Considering that 02 sensor feedback (and the fuel trimming process) plays a big role in hitting "lamda", how much do fuel maps really affect the outcome?

Caveat, assume fuel mapping is in the acceptable range of correction via INT/BLM logic.

I could see this working similiar to the stoich parm -- where you enter the correct fuel mix. My impression is this is a target to shoot for as the mapping goes thru initial learning process. But, in actual closed-loop driving, that O2 lamda thing takes over. If it didn't E10 would be a bigger problem and cars would be running overly lean, right?

It also means the accuracy of your O2 sensor plays a huge role in the individual vehicle's ability to run at the correct mix.

Comments?

 

O2 sensors are mysterious beasts. They don't have to be but the manufacturers just don't tell us the characteristics of these things. I have wondered why Bosch, for example, has so many different versions. Is there a chart, data sheets or SOMETHING out there that explains the differences?

Somewhere (I don't remember where), I found this curve for O2 sensor response:



One of the major problems I have with this curve is: what is the tolerance on the vertical part? It says 14.7, but +/- what percentage? We know this is actually a lambda sensor. Does the tolerance remain the same for all fuel types? What is the maximum tolerance among all the O2 sensors that are made?
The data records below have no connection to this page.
/-- The home of an address that `pref` fills from: it translates, its line is not in L1 and carries no poison mark, and L1 may hold it
(R205, R247, R364). -/
def prefHome (s : State) (core g c pol va : Nat) : Option Nat :=
  let page := if 2 ^ 52 ≤ va then none else match tlbLookup s core g c va with
    | some p => some p
    | none => walkPage s g c va
  (page.map fun p => p.homeOf va).filter fun h =>
    !(pol == 3 || isFar h || (lineFind s core g c va).isSome || markedAt s (lineOf h) 128)

/-- Fills the lines of a range that translate, at most as many as L1 can hold (R22, R247), until the mesh has no room or the glade has used
its bandwidth share: then the address reached, the lines left, and which (R351, R382). -/
def prefetch (core g c rc pol : Nat) : Nat → Nat → State → State × Option (Nat × Nat × Stall)
  | 0, _, s => (s, none)
  | n + 1, va, s => match prefHome s core g c pol va with
    | none => prefetch core g c rc pol n (va + 128) s
    | some h =>
      if 256 ≤ meshRequests s core then (s, some (va, n + 1, .lsuQueueFull))
      else if bwOver s g then (s, some (va, n + 1, .throttleBw))
      else prefetch core g c rc pol n (va + 128) (fillLine false s core g c va h rc pol)

/-- `pref` (R247): it never faults and changes no value. -/
def execPref (x : Ext) (d a : BitVec 8) (s : State) : Out :=
  issueUnit (extSize x) true s fun s wid eid w f => do
    let m := memExt x
    let h ← match f.held with
      | some h => .ok h
      | none => do
        let g ← getOpnds s wid w f { s := [{ fd := d.toNat }, { fd := a.toNat, cnt := 2, pair := true }] }
        let n := g.s.getD 0 0
        let va := g.s.getD 1 0
        .ok { since := s.now, kind := 13, a := lineOf va, b := if n == 0 then 0 else min ((va % 128 + n + 127) / 128) 12288 }
    match prefetch (w.coreNo wid) w.glade w.fetchCtx m.rc m.pol h.b h.a s with
    | (s, none) => .ok s
    | (s, some (va, left, why)) => .error (.hold why (s.updFrag wid eid fun f => { f with held := some { h with a := va, b := left } }))

end Sys2Proof.Machine
end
Anyhow, using the standard O2 sensor, this curve shows us that the response is pretty much a "bang-bang" response (as they say in the process control field). It's either "rich" or "lean". It bangs back and forth between the two. I think the main problem is that the ECM is nowhere near fast enough nor accurate enough to maintain the AFR at stoichiometric (of course this is just for steady state operation, not WOT, etc. -- just cruising down the road).

Another problem is the accuracy of the A/D (Analog to Digital) converter in the ECM that converts the O2 sensor output to a number. (Geez, this gets complicated...) We also have a tolerance on the MAF output and the A/D in the ECM for THAT. Then the coolant temperature enters into it, both the sensor and the A/D. There's more: the battery voltage affects how fast the injectors open. The fuel pressure enters into this also, as it affects the amount of fuel output for a given injector pulse width. Spark timing and dwell affect how well the mixture burns. The fuel temperature changes as the engine runs because of the circulating fuel system. That's enough...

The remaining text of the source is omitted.